In conclusion, we hope the legislative amendment to ensure liability for unpaid TFSA Holder taxes falls
on the TFSA Holder will be included in the upcoming Budget Ways and Means Motion and look forward
to closing the incidental borrowing issue as soon as possible.
We will call shortly to see what time may be convenient for you to discuss the matters raised here and
we look forward to resolving both topics early in the New Year.
Yours sincerely,
Mr. Grant Nash <[email protected]>
Ms. Priceela Pursun <[email protected]>
Points for CRA to Consider for an Information Sheet for People Possibly “Carrying on a Business”

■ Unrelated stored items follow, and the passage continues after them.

@[simp] theorem putPart_ctxs (s : State) (c : Nat) (x : PartSt) : (putPart s c x).ctxs = s.ctxs := rfl
@[simp] theorem putPart_cores (s : State) (c : Nat) (x : PartSt) : (putPart s c x).cores = s.cores := rfl
@[simp] theorem putPart_clusters (s : State) (c : Nat) (x : PartSt) : (putPart s c x).clusters = s.clusters := rfl
@[simp] theorem putPart_dies (s : State) (c : Nat) (x : PartSt) : (putPart s c x).dies = s.dies := rfl
@[simp] theorem putPart_chans (s : State) (c : Nat) (x : PartSt) : (putPart s c x).chans = s.chans := rfl
@[simp] theorem putPart_queues (s : State) (c : Nat) (x : PartSt) : (putPart s c x).queues = s.queues := rfl
@[simp] theorem putPart_mem (s : State) (c : Nat) (x : PartSt) : (putPart s c x).mem = s.mem := rfl
@[simp] theorem putPart_poison (s : State) (c : Nat) (x : PartSt) : (putPart s c x).poison = s.poison := rfl
@[simp] theorem putPart_past (s : State) (c : Nat) (x : PartSt) : (putPart s c x).past = s.past := rfl
@[simp] theorem putPart_stamp (s : State) (c : Nat) (x : PartSt) : (putPart s c x).stamp = s.stamp := rfl
@[simp] theorem putPart_released (s : State) (c : Nat) (x : PartSt) : (putPart s c x).released = s.released := rfl
@[simp] theorem putPart_marks (s : State) (c : Nat) (x : PartSt) : (putPart s c x).marks = s.marks := rfl
@[simp] theorem putPart_wires (s : State) (c : Nat) (x : PartSt) : (putPart s c x).wires = s.wires := rfl
@[simp] theorem putPart_freeWires (s : State) (c : Nat) (x : PartSt) : (putPart s c x).freeWires = s.freeWires := rfl
@[simp] theorem putPart_probes (s : State) (c : Nat) (x : PartSt) : (putPart s c x).probes = s.probes := rfl
@[simp] theorem putPart_hreqs (s : State) (c : Nat) (x : PartSt) : (putPart s c x).hreqs = s.hreqs := rfl
@[simp] theorem putPart_sends (s : State) (c : Nat) (x : PartSt) : (putPart s c x).sends = s.sends := rfl
@[simp] theorem putPart_links (s : State) (c : Nat) (x : PartSt) : (putPart s c x).links = s.links := rfl
@[simp] theorem putPart_reports (s : State) (c : Nat) (x : PartSt) : (putPart s c x).reports = s.reports := rfl
@[simp] theorem putPart_departed (s : State) (c : Nat) (x : PartSt) : (putPart s c x).departed = s.departed := rfl
@[simp] theorem putPart_power (s : State) (c : Nat) (x : PartSt) : (putPart s c x).power = s.power := rfl
@[simp] theorem putPart_hvImage (s : State) (c : Nat) (x : PartSt) : (putPart s c x).hvImage = s.hvImage := rfl
@[simp] theorem putPart_nextId (s : State) (c : Nat) (x : PartSt) : (putPart s c x).nextId = s.nextId := rfl
@[simp] theorem putPart_cur (s : State) (c : Nat) (x : PartSt) : (putPart s c x).cur = s.cur := rfl
@[simp] theorem putPart_arg (s : State) (c : Nat) (x : PartSt) : (putPart s c x).arg = s.arg := rfl
@[simp] theorem putPart_sched (s : State) (c : Nat) (x : PartSt) : (putPart s c x).sched = s.sched := rfl
@[simp] theorem putPart_agenda (s : State) (c : Nat) (x : PartSt) : (putPart s c x).agenda = s.agenda := rfl
@[simp] theorem putPart_phase (s : State) (c : Nat) (x : PartSt) : (putPart s c x).phase = s.phase := rfl
@[simp] theorem putPart_choices (s : State) (c : Nat) (x : PartSt) : (putPart s c x).choices = s.choices := rfl
@[simp] theorem putPart_freeCtr (s : State) (c : Nat) (x : PartSt) : (putPart s c x).freeCtr = s.freeCtr := rfl
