-- ==== Sys2Proof/Tests/WitnessE.lean ====
section
/-! SUPPORT. For each statement about root mode and the matrix and vector engines, a state and operands that meet its hypotheses. -/

namespace Sys2Proof.Tests

open Sys2Proof.Machine Sys2Proof.Claims

set_option maxRecDepth 100000
set_option Elab.async false

/-- A translator run whose image, output and provenance areas lie on the page at 0x40000000. -/
def run1 : RootRun := ⟨9, 1000, 7, 0x40000000, 1024, 0x40000000, 1024, 1024, 0x40000400, 1024, 0x40000800, [0x10000000], [(0, 0)]⟩

/-- The request that the run serves. -/
def req1 : HReq := { bareHReq 9 16 0x1000 0x2000 1 with key := [1], outArea := 0x40000400, provArea := 0x40000800, stage := 6 }

/-- A part in which context 0 is in that run, on a page that it may read, write and run. -/
def rootBase (l : List Nat) : State :=
  modCtx { base with mem := memWrite (placeTables []) 0x13000 (leBytes 8 0x2011F), hreqs := [req1] } 0
    (fun x => { x with g := regs l, st := 4, root := some run1, pc := 0x40000000 })

theorem witness_RootMode :
    (rootLoads (.kLdD 2 1 0) = some (2, 1, .d, 0) ∧ Ready (baseR [0x100]) 1 ∧
      nearCheck (baseR [0x100]) (baseR [0x100]).cur (val (baseR [0x100]) (kreg 1) + wordOff 0 8).toNat 8 .load = none ∧
      (me (baseR [0x100])).root = none) ∧
    (let s := rootBase [0x500003F8]
     let ea := (val s (kreg 1) + wordOff 0 8).toNat
     Ready s 1 ∧ (me s).root = some run1 ∧ 0x50000000 ≤ ea ∧ ea + 8 ≤ 0x50000000 + run1.scrLen ∧ ea % 8 = 0 ∧
      poisonTrap s s.cur (winBase (me s) + (ea - 0x50000000)) 8 = none) ∧
    (∃ u bs, (let s := rootBase [0x400003F8]
     let ea := (val s (kreg 1) + wordOff 0 8).toNat
     0x40000000 ≤ ea ∧ ea + 8 ≤ 0x40000000 + run1.plen ∧ ea % 8 = 0) ∧
     fetchBytes (rootBase [0x400003F8]) 0 (run1.inBase + 0x3F8) 8 = .ok (u, bs)) ∧
    (let s := rootBase [0x60000000]
     let ea := (val s (kreg 1) + wordOff 0 8).toNat
     ∀ j, j < 8 → ¬(0x50000000 ≤ ea + j ∧ ea + j < 0x50000000 + run1.scrLen) ∧
        ¬(0x40000000 ≤ ea + j ∧ ea + j < 0x40000000 + run1.plen)) ∧
    rootStores (.kStW 2 1 0) = some (2, 1, .w, 0) ∧
    (∃ u, inRun (rootBase [0x12345]) run1 ∧ Ready (rootBase [0x12345]) 1 ∧ (val (rootBase [0x12345]) (kreg 1)).toNat < 2 ^ 32 ∧
      4 * run1.out.length + 4 ≤ run1.outLim ∧
      runWrite (rootBase [0x12345]) (run1.outArea + 4 * run1.out.length) (leBytes 4 (val (rootBase [0x12345]) (kreg 1)).toNat) = .ok u) ∧
    (∃ u, (let s := rootBase [4, 0x3FF]
      (val s (kreg 1)).toNat % 4 = 0 ∧ (val s (kreg 1)).toNat ≤ 4 * run1.out.length ∧
       (run1.prov.headD (0, 0)).1 ≤ (val s (kreg 1)).toNat ∧ (val s (kreg 2)).toNat < run1.plen ∧ run1.prov.length + 1 ≤ run1.outLim / 4) ∧
      runWrite (rootBase [4, 0x3FF]) (run1.provArea + 8 * run1.prov.length) (leBytes 4 (val (rootBase [4, 0x3FF]) (kreg 1)).toNat ++
        leBytes 4 (val (rootBase [4, 0x3FF]) (kreg 2)).toNat) = .ok u) :=
  ⟨⟨rfl, ready_of (by decide +kernel), by decide +kernel⟩, ⟨ready_of (by decide +kernel), by decide +kernel⟩,
    ⟨_, _, by decide +kernel, rfl⟩, by decide +kernel, rfl,
    ⟨_, by unfold inRun; decide +kernel, ready_of (by decide +kernel), by decide +kernel, by decide +kernel, rfl⟩,
    ⟨_, by decide +kernel, rfl⟩⟩

/-- The same run with an output that branches out of its translation. -/
def badRun : RootRun := { run1 with out := [0x2CA0FFFD] }

theorem witness_RunEnds :
    (∃ a, inRun (modCtx (rootBase []) 0 (fun x => { x with root := some badRun })) badRun ∧ findReq (rootBase []) badRun.req = some req1 ∧
      outputCheck badRun.out.reverse badRun.prov.reverse req1.entries = some a) ∧
    (inRun (rootBase []) run1 ∧ Ready (rootBase []) 1 ∧ findReq (rootBase []) run1.req = some req1 ∧
      outputCheck run1.out.reverse run1.prov.reverse req1.entries = none ∧ dirFind (rootBase []) req1.part req1.key = none ∧
      (getPart? (rootBase []) req1.part).isSome = true) ∧
    (isMem 0 = false ∧ (getCtx (rootBase []) 0).root = some run1 ∧ cCONFINE ≠ cUNCORRECTABLE) ∧
    (let s := modCtx (rootBase []) 0 (fun x => { x with root := some { run1 with count := 1000 }, waiting := true })
     (getCtx s (argN s 0)).root = some { run1 with count := 1000 } ∧ (getCtx s (argN s 0)).waiting = true ∧
      (getCtx s (argN s 0)).mode = .running ∧ run1.limit ≤ 1000) ∧
    ([0x10000000] ≠ [] ∧ outputCheck [0x10000000] [(0, 0)] [0] = none) ∧
    (0 < [0x2CA0FFFD].length ∧ (∀ j, j < 1 → wordFails ([0x2CA0FFFD].getD j 0) false = none) ∧ targetIn 1 0 ([0x2CA0FFFD].getD 0 0) = false) ∧
    (∃ d, wordFails 0x06842E00 false = some d) :=
  ⟨⟨_, by unfold inRun; decide +kernel, by decide +kernel, rfl⟩,
    ⟨by unfold inRun; decide +kernel, ready_of (by decide +kernel), by decide +kernel⟩, by decide +kernel, by decide +kernel,
    by decide +kernel, by decide +kernel, ⟨_, rfl⟩⟩

theorem issuable_of {s : State} {eng : Nat} {t : TokId} {rs : List ERange}
    (h : rangeTrap s s.cur rs = none ∧ issueConflict s s.cur (engParty (coreOf s.cur) eng) rs = none ∧ (me s).tok[t].vis + 1 < 2 ^ 20) :
    Issuable s eng t rs :=
  { ranges := h.1, lines := h.2.1, room := h.2.2 }

/-- The base with the words of a matrix command in g1 and g2. -/
def matBase (lo hi : Nat) : State := baseR [lo, hi]

/-- An A operand of format 3 at 0x1000 and a B operand of format 3 in the weight stack. -/
def mmaLo : Nat := 0x1000 + 64 * 2 ^ 32 + 3 * 2 ^ 48 + 3 * 2 ^ 51
def mmaHi : Nat := 0x200000 + 64 * 2 ^ 32

theorem witness_MatrixIssue :
    (let s := matBase mmaLo mmaHi
     let lo := (val s 1).toNat
     let hi := (val s 2).toNat
     let ra := regA (me s) (bitsAt lo 48 3)
     let rb := regB (me s) (bitsAt lo 51 3)
     let rs := mmaRanges (fmtOf ra) (fmtOf rb) lo hi true
     mmaForms (.mma 1 2 0 1) = some (0, 1, 2, 0, 1, true, false) ∧ FreeCompute s 16 ∧ Issuable s 0 0 rs ∧
      waitingCmds (getCore s (coreOf s.cur)).mat < 2 ∧ bitsAt lo 54 10 = 0 ∧ bitsAt hi 48 16 = 0 ∧ fmtKind ra ≠ 3 ∧ fmtKind rb ≠ 3 ∧
      strideOk (bitsAt lo 32 16) (4 * (fmtOf ra).w) = true ∧ strideOk (bitsAt hi 32 16) (4 * (fmtOf rb).w) = true) ∧
    (ReadyCompute base 1 ∧ Issuable base 0 0 []) ∧
    (let s := matBase (0x1000 + 64 * 2 ^ 32) 0
     let lo := (val s 1).toNat
     let rs := rowRanges (bitsAt lo 0 32) (bitsAt lo 32 16) 64 false .near
     accLoads (.psumAdd 1 2 0 1) = some (8, 1, 2, 0, 1) ∧ ReadyCompute s 4 ∧ Issuable s 0 0 rs ∧ val s 2 = 0 ∧ bitsAt lo 48 16 = 0 ∧
      strideOk (bitsAt lo 32 16) 64 = true) ∧
    (let s := matBase (0x1000 + 64 * 2 ^ 32) (0x2000 + 64 * 2 ^ 32 + 3 * 2 ^ 48)
     let lo := (val s 1).toNat
     let hi := (val s 2).toNat
     let ro := regO (me s) (bitsAt lo 48 3)
     let rt := (me s).fmt[fmtIx (bitsAt hi 48 3)]
     drains (.drnT 1 2 0 none false 1) = some (7, 1, 2, 0, none, false, 1) ∧ FreeCompute s 8 ∧
      Issuable s 0 0 (copyRanges (fmtOf ro) lo ++ copyRanges (fmtOf rt) hi) ∧ bitsAt lo 54 10 = 0 ∧ bitsAt lo 51 3 ≤ 5 ∧
      bitsAt hi 51 13 = 0 ∧ strideOk (bitsAt lo 32 16) (2 * (fmtOf ro).w) = true ∧ strideOk (bitsAt hi 32 16) (2 * (fmtOf rt).w) = true) :=
  ⟨⟨rfl, freeC_of (by decide +kernel) (by decide +kernel), issuable_of (by decide +kernel), by decide +kernel⟩,
    ⟨readyC_of (by decide +kernel) (by decide +kernel), issuable_of (by decide +kernel)⟩,
    ⟨rfl, readyC_of (by decide +kernel) (by decide +kernel), issuable_of (by decide +kernel), by decide +kernel⟩,
    ⟨rfl, freeC_of (by decide +kernel) (by decide +kernel), issuable_of (by decide +kernel), by decide +kernel⟩⟩

/-- A queued command of op number `op`. -/
def cmd0 (op cmd : Nat) (running : Bool) : EngCmd :=
  { bareCmd 3 op 0 2 1 cmd [] with fa := 0x00507480, fb := 0x00507480, fo := 0x03000000, running := running }

/-- The base with that command first in a queue of core 0, and one behind it. -/
def engBase (e : EngCmd) : State :=
  modCore (baseC (fun x => { x with tok := x.tok.set 2 ⟨0, 2, 0, none⟩ })) 0 (fun k => { k with mat := [e, e], vec := [e] })

theorem witness_MatrixEvents :
    ((getCore (engBase (cmd0 4 0 false)) (argN (engBase (cmd0 4 0 false)) 0)).mat = cmd0 4 0 false :: [cmd0 4 0 false]) ∧
    (∀ op ∈ [0, 2, 4, 5, 8], (getCore (engBase (cmd0 op mmaLo true)) (argN (engBase (cmd0 op mmaLo true)) 0)).mat =
        cmd0 op mmaLo true :: [cmd0 op mmaLo true] ∧
      rangePoison (engBase (cmd0 op mmaLo true)) 0 (matReads (cmd0 op mmaLo true)) = none) ∧
    ((cmd0 6 (0x1000 + 64 * 2 ^ 32) true).op = 6 ∧ (cmd0 6 0 true).amx = none ∧ (cmd0 6 0 true).fo = 0x03000000) ∧
    ReadyCompute base 1 ∧ (∀ v ∈ [FVal.fin true 3 5], finiteV v = true) :=
  ⟨by decide +kernel, by decide +kernel, by decide +kernel, readyC_of (by decide +kernel) (by decide +kernel), by decide⟩

/-- vx.ew: add of 5 elements in f32. -/
def vecLo : Nat := 0x1000 + 0x2000 * 2 ^ 32
def vecHi : Nat := 0x3000 + 5 * 2 ^ 32

theorem witness_VectorCommands :
    (let s := matBase vecLo vecHi
     let v := vcmdOf (val s 1).toNat (val s 2).toNat
     let fx := fmtOf (regA (me s) v.fx)
     let fy := fmtOf (regB (me s) v.fy)
     let fd := fmtOf (regO (me s) v.fd)
     vectorForms (.vxEw 1 2 0 none false) = some (0, 1, 2, 0, none, false) ∧ waitingCmds (getCore s (coreOf s.cur)).vec < 2 ∧
      FreeCompute s (2 + ceilDiv (vecBytes 0 fx fy fd v) 64) ∧
      Issuable s 1 0 (vecReads 0 false fx fy v ++ operandRanges fd v.dbase (dCount 0 v) true) ∧
      vecBad 0 (me s) v (match prefixOf (me s) with | some p => p.a | none => fmtIx v.fx)
        (match prefixOf (me s) with | some p => p.out | none => fmtIx v.fd) = false) ∧
    (let s := engBase (cmd0 32 (vecLo + vecHi * 2 ^ 64) false)
     (getCore s (argN s 0)).vec = cmd0 32 (vecLo + vecHi * 2 ^ 64) false :: []) ∧
    (let s := engBase (cmd0 32 (vecLo + vecHi * 2 ^ 64) true)
     (getCore s (argN s 0)).vec = cmd0 32 (vecLo + vecHi * 2 ^ 64) true :: [] ∧
      rangePoison s 0 (vecSources (cmd0 32 (vecLo + vecHi * 2 ^ 64) true)) = none) ∧
    (1 < [FVal.fin true 3 5, .fin false 1 0].length ∧ finiteV (.fin true 3 5) = true) ∧
    (∀ v ∈ [FVal.fin true 3 5, .inf false], v.isNan = false) ∧ (∀ v ∈ [FVal.fin true 3 5], finiteV v = true) :=
  ⟨⟨rfl, by decide +kernel, freeC_of (by decide +kernel) (by decide +kernel), issuable_of (by decide +kernel), by decide +kernel⟩, by decide +kernel,
    by decide, by decide, by decide⟩

end Sys2Proof.Tests
end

Do you enjoy trading securities in your spare time?
Learn about possible tax implications …
If you trade a lot, and especially if you trade frequently in your Tax-Free Savings Account (TFSA), this
information is for you.
Most Canadians believe if they make a gain when they sell a stock, mutual fund or bond, they pay tax on
the gain at a more favourable rate than they do on the same amount earned from their job. While
usually the case, this is not always true. If someone spends a lot of time buying and selling securities, it
can be considered a business and tax will apply at the higher rate of tax on ordinary income. As an
example, Canadian financial institutions can rarely claim capital gains treatment because they ‘carry on
the business’ of buying and selling stocks, bonds, mutual funds and other investments.
Even typical Canadians may have to pay tax at the higher rate applicable to ordinary income, for
example, in the case of the "short sale" of shares or if there is no, or a below-market, interest rate on a
debt security. Other examples include cases when people are considered to be a "trader or dealer in
securities”. Sometimes they are “day traders”, and pay the full rate of tax on earnings, including gains,
from trading.
Are you “carrying on a business”?
The CRA looks at your trading pattern to see if you are acting like a trader. Factors include:
(a) High transaction frequency – Do you buy and sell securities often?
(b) Brief ownership period – Do you own securities only for a short time?
(c) Good knowledge of securities markets – Do you have knowledge of or experience in capital
(d) Part of ordinary business – Are securities transactions part of your ordinary work?
(e) Extended time spent – Do you spend a lot of time studying the securities markets and researching
potential purchases?
(f) Leveraged financing – Do you buy securities primarily on margin or finance them by way of other
forms of debt?
(g) Advertising – Do you advertise or otherwise make it known that you are willing to buy and sell
(h) Speculation – Are the securities you buy considered speculative? Do they not pay dividends?
Although none of these factors may alone be enough to prove you are carrying on a business, evidence
of several factors could be enough for the CRA to consider you to be doing so.
Why have I never heard of this before?
These rules have been in place for many years with no real changes. What has changed over the last 30
years is the financial marketplace, including improved technology that offers easier access to trading.
Should I be worried?
If you think your investing may meet more than one of the above criteria, you may be considered to be
carrying on the business of trading, and therefore may be liable for a higher rate of tax. It is particularly
important not to carry on the business of trading in your TFSA, as income earned from carrying on
business in a TFSA is subject to tax [CRA to elaborate]. Talk to a tax professional if you need help.